_About this exercise:_
The response should be the lines of the data, starting at the first and ending at the one that contains "namespace Sys2Proof.Tests", copied without change.

_Material provided:_

══════════

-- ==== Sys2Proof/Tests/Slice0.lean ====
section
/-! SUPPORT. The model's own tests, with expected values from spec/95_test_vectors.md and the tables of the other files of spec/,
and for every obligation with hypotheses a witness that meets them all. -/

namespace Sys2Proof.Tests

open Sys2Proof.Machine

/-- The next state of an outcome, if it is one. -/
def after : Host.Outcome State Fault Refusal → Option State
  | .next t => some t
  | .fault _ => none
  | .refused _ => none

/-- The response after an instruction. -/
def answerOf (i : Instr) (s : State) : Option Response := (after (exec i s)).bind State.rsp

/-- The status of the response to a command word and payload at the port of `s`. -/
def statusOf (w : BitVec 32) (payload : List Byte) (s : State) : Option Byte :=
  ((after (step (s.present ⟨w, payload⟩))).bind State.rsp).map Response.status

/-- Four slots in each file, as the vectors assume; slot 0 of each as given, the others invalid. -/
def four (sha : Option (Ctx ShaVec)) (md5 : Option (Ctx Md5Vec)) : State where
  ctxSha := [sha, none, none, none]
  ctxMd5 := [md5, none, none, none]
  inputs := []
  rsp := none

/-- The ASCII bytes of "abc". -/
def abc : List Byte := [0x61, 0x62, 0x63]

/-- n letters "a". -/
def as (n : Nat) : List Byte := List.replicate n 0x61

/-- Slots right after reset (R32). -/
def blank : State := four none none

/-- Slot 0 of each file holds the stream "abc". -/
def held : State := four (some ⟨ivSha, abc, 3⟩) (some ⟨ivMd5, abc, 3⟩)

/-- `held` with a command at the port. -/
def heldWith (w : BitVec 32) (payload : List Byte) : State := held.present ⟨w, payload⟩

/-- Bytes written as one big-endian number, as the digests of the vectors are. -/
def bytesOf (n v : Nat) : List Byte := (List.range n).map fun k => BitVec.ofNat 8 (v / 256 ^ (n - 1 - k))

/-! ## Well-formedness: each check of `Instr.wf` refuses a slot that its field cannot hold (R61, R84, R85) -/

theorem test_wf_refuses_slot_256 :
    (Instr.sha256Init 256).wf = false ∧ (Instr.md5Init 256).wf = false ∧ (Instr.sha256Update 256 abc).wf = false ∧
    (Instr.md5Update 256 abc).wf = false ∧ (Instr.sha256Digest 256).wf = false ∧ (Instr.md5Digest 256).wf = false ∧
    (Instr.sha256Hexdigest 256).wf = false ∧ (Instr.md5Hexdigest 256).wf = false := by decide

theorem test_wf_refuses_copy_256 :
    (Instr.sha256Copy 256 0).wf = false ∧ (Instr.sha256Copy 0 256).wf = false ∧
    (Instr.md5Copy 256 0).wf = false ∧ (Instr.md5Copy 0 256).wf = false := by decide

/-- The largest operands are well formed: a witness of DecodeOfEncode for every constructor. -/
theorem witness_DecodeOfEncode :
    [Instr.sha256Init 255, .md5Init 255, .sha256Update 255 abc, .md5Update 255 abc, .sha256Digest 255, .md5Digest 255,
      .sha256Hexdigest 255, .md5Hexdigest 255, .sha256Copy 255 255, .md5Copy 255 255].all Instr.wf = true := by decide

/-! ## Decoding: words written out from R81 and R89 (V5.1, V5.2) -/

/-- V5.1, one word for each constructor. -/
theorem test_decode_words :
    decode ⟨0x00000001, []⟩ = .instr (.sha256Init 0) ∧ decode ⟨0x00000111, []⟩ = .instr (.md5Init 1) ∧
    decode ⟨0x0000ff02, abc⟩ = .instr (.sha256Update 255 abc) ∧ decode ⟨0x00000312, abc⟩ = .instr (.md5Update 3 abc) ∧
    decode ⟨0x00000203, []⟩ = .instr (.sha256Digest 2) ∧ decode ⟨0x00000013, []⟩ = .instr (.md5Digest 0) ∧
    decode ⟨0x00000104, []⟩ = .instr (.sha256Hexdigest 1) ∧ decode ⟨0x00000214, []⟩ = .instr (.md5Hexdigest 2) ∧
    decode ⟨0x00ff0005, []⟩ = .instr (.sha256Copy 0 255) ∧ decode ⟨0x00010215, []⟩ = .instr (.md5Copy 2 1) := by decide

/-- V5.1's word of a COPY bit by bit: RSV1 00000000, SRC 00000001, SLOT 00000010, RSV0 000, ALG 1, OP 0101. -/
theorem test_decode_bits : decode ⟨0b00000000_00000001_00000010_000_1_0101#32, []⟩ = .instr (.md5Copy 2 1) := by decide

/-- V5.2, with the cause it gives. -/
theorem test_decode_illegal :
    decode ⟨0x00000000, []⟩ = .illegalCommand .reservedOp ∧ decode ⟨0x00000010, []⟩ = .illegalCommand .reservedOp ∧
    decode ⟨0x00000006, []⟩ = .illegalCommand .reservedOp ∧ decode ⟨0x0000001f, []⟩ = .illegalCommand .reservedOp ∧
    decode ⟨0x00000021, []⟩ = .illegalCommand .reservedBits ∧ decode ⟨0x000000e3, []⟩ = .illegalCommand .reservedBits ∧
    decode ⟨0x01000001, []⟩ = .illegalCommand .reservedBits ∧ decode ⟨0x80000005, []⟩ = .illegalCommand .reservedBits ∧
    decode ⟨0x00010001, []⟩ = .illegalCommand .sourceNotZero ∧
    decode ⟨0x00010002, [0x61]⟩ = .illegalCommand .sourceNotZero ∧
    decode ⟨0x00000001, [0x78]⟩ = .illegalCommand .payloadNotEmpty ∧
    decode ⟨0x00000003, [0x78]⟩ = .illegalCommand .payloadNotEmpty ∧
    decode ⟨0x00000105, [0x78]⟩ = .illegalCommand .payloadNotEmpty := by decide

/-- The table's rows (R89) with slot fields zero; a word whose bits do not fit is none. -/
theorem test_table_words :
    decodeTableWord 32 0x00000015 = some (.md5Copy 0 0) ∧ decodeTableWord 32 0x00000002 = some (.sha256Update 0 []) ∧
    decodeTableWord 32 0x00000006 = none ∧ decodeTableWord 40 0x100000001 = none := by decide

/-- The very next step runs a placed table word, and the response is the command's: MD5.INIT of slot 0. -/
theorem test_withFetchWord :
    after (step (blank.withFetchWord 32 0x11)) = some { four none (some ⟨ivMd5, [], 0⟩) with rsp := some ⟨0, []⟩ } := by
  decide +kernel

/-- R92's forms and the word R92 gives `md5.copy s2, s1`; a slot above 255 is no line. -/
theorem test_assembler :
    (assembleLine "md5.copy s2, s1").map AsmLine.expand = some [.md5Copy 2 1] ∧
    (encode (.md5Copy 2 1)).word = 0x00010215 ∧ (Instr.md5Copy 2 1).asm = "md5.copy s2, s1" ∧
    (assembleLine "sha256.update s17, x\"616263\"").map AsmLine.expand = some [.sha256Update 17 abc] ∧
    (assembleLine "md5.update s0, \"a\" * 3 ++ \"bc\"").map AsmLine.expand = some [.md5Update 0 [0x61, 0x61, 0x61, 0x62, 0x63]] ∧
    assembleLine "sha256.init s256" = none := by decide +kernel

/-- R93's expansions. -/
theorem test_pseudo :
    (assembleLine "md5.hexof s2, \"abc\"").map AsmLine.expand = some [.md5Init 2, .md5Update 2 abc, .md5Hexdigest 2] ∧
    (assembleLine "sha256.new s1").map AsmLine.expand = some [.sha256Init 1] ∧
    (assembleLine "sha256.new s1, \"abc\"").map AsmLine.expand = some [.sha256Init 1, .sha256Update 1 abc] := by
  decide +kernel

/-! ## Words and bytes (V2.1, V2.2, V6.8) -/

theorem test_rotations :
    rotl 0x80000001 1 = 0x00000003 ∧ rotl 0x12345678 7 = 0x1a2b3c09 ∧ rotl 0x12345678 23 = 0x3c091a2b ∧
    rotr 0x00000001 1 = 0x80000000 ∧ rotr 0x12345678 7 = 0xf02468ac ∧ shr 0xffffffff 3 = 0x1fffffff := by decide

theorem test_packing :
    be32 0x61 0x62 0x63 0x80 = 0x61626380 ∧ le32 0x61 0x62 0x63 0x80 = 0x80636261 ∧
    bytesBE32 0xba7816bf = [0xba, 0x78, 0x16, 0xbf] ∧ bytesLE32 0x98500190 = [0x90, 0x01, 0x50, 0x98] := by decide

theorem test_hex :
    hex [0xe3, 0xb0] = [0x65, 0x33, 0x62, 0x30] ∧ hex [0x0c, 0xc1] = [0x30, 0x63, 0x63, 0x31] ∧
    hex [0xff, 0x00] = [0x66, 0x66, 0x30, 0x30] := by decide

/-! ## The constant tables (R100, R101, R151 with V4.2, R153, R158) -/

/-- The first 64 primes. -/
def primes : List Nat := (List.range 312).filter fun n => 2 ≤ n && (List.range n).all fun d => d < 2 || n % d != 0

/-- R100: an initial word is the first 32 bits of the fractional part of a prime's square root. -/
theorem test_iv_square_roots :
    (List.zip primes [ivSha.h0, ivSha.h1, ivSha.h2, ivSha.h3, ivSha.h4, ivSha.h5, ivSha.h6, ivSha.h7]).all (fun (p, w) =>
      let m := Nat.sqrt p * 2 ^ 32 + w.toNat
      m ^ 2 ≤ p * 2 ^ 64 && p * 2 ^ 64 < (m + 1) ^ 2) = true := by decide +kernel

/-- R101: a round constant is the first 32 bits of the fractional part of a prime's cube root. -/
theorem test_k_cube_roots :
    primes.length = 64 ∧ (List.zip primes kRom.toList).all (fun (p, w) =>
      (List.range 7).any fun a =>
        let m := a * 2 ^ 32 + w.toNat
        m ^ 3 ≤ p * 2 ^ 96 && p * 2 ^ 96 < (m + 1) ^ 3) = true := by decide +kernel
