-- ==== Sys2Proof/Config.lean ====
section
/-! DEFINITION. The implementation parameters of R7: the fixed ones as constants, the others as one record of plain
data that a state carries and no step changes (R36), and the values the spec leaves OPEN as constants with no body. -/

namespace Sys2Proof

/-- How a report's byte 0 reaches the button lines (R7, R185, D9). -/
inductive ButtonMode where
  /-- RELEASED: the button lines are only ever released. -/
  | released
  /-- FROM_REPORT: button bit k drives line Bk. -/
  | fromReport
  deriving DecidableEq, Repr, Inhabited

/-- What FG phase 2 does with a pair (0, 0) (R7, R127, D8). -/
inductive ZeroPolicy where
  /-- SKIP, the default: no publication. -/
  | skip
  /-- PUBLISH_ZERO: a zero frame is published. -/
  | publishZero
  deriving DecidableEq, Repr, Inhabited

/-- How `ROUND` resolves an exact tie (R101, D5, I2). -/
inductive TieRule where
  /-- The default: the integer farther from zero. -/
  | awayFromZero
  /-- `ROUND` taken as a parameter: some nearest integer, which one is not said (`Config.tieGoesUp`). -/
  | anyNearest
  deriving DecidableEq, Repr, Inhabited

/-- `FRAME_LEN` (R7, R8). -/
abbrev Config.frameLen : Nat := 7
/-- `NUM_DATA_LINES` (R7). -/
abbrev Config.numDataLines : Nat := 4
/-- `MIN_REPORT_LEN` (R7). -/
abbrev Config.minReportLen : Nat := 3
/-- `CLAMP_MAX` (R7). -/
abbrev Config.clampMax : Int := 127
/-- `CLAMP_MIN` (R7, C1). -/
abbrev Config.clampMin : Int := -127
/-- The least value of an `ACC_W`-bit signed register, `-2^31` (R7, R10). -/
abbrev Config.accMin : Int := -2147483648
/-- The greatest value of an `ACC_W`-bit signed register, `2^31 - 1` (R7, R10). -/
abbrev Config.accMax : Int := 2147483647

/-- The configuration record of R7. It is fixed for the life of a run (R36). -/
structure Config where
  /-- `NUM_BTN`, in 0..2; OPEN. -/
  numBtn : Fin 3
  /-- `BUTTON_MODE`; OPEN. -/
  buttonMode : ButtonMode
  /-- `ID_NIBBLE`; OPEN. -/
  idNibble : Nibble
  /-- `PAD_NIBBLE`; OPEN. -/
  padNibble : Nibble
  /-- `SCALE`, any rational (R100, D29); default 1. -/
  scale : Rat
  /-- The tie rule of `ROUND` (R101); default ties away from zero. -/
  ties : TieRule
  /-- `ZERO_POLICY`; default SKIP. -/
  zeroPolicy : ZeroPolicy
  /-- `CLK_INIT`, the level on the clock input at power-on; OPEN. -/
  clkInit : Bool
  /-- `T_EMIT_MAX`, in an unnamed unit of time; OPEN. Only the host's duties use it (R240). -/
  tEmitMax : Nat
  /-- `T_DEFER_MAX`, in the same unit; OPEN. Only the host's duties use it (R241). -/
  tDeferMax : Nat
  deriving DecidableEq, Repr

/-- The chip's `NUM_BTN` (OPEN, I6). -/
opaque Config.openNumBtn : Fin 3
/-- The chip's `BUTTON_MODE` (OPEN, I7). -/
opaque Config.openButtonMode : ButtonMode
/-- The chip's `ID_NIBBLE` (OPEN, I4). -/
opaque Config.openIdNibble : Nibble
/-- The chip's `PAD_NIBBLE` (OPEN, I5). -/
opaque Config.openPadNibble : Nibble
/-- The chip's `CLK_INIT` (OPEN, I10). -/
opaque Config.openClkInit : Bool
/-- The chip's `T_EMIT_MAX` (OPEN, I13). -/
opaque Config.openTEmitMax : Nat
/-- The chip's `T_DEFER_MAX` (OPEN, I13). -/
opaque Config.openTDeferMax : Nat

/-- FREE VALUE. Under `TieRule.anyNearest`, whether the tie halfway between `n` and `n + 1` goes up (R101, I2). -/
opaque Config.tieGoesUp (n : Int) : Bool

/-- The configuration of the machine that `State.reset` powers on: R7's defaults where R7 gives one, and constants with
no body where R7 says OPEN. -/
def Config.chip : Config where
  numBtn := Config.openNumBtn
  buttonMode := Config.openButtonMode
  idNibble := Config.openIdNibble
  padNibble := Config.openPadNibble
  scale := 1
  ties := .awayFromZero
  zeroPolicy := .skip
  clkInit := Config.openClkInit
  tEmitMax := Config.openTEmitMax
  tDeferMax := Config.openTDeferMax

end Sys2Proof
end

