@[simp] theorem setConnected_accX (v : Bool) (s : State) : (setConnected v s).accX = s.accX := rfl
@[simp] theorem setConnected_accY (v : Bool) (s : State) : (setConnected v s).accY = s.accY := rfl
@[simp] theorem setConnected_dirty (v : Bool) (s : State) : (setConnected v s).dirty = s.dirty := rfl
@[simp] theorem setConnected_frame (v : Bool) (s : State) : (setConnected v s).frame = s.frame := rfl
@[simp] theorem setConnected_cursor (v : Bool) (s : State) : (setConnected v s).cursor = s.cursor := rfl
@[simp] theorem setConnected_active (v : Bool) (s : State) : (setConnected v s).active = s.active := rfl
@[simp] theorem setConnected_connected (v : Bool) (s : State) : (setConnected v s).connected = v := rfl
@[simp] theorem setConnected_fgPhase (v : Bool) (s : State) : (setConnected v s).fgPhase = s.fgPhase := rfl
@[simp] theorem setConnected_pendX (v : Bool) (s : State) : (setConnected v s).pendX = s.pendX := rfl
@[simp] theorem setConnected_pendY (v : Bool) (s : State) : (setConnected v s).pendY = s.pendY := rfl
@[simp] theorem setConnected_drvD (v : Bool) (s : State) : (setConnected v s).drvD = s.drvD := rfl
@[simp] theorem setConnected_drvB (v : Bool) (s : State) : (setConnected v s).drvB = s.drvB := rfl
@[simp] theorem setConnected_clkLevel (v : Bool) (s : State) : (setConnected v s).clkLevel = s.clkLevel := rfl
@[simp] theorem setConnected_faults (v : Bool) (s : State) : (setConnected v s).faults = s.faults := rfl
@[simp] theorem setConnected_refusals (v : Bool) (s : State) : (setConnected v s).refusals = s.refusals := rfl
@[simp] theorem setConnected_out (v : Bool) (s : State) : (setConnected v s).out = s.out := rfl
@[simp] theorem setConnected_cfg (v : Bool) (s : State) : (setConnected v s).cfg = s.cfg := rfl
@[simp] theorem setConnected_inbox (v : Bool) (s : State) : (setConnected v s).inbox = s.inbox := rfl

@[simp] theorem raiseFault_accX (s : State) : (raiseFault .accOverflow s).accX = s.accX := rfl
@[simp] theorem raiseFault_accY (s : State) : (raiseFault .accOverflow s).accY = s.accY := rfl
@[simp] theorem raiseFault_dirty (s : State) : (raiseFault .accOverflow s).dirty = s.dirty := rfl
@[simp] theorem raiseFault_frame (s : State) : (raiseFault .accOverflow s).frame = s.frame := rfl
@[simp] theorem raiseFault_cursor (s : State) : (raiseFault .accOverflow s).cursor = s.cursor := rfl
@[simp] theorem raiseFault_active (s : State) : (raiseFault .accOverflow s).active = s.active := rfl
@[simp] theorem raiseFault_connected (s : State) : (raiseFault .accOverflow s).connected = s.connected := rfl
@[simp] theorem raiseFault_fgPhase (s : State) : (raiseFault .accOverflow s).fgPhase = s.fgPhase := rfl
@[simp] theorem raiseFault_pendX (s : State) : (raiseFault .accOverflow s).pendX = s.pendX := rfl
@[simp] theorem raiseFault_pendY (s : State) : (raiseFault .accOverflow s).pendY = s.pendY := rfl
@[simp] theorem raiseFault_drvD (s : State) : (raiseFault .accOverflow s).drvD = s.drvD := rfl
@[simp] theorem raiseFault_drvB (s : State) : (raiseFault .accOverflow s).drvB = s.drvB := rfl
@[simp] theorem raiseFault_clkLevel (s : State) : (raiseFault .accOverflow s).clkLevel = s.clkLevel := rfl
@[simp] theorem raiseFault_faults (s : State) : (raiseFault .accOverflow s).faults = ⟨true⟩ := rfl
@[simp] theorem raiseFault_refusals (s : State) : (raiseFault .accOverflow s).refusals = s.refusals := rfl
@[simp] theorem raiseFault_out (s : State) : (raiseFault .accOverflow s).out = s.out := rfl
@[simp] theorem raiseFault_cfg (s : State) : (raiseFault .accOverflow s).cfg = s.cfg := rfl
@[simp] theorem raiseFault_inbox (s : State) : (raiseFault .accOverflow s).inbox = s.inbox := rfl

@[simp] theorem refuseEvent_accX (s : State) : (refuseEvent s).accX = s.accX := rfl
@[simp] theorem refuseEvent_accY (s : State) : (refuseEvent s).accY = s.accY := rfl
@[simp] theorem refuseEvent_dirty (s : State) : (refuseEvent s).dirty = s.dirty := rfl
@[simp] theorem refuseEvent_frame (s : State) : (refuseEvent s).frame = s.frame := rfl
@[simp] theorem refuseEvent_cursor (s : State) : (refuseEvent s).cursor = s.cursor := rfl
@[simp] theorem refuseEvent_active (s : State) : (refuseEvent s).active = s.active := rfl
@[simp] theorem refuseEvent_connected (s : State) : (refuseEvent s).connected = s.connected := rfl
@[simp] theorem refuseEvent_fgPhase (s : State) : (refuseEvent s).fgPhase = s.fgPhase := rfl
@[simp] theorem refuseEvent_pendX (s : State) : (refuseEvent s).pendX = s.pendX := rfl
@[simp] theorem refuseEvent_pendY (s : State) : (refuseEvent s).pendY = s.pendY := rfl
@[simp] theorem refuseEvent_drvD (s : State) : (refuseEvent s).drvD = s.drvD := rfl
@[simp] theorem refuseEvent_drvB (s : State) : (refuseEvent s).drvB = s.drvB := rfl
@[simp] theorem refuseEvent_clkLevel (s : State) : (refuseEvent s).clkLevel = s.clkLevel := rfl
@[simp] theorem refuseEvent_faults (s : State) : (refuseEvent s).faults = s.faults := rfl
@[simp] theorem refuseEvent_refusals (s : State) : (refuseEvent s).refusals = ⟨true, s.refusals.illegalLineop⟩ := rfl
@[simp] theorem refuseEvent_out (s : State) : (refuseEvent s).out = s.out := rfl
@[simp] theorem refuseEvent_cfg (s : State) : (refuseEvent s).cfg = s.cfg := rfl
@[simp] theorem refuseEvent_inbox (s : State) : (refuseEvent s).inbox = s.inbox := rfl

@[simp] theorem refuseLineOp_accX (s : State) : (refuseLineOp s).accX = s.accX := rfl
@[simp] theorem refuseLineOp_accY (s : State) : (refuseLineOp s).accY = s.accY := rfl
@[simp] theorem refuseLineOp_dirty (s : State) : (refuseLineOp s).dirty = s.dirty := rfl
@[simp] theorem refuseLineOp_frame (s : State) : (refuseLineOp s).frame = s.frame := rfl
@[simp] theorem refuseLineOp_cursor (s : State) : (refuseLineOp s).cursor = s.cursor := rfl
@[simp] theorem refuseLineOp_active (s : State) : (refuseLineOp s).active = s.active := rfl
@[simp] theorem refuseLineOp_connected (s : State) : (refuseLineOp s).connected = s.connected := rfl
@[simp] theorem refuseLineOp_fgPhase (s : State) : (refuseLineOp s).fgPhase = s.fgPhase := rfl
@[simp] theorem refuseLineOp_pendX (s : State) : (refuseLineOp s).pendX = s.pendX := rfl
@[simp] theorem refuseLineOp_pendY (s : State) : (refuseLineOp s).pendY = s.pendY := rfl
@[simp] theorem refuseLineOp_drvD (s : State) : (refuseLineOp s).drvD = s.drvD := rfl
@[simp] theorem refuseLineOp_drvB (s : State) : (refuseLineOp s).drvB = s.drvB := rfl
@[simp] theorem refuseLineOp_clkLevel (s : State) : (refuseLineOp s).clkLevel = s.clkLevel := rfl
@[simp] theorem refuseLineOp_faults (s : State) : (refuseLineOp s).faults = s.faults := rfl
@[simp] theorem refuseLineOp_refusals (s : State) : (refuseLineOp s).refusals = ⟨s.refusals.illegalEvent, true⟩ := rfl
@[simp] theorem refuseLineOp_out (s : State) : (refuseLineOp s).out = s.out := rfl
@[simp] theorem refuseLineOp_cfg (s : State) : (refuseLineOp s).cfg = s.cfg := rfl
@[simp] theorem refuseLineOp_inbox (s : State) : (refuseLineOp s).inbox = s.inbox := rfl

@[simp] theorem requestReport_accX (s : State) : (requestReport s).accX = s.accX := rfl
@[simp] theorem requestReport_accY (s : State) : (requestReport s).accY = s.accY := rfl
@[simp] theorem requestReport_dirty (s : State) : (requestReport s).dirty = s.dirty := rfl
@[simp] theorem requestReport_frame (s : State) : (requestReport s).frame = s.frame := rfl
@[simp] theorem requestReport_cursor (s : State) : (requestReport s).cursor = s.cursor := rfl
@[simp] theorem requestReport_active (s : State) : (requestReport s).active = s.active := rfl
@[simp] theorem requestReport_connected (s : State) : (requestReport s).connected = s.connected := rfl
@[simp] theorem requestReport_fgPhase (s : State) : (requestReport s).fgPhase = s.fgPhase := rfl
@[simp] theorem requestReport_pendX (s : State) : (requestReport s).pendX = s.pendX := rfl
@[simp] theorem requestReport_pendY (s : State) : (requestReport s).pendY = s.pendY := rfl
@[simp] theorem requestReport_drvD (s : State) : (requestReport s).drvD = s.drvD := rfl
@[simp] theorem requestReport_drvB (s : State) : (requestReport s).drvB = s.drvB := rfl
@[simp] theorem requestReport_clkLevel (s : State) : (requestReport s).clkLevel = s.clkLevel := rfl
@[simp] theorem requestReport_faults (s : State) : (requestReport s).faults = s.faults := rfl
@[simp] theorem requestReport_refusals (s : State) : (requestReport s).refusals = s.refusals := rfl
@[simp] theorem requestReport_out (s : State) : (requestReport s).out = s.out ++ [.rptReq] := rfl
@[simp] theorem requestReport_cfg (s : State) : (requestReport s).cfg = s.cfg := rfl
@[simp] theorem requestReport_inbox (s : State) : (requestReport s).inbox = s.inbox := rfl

══════════

_Your solution:_
-- ==== Sys2Proof/Tests/Slice0.lean ====
section
/-! SUPPORT. The model's own tests, with expected values from spec/95_test_vectors.md and the tables of the other files of spec/,
and for every obligation with hypotheses a witness that meets them all. -/

namespace Sys2Proof.Tests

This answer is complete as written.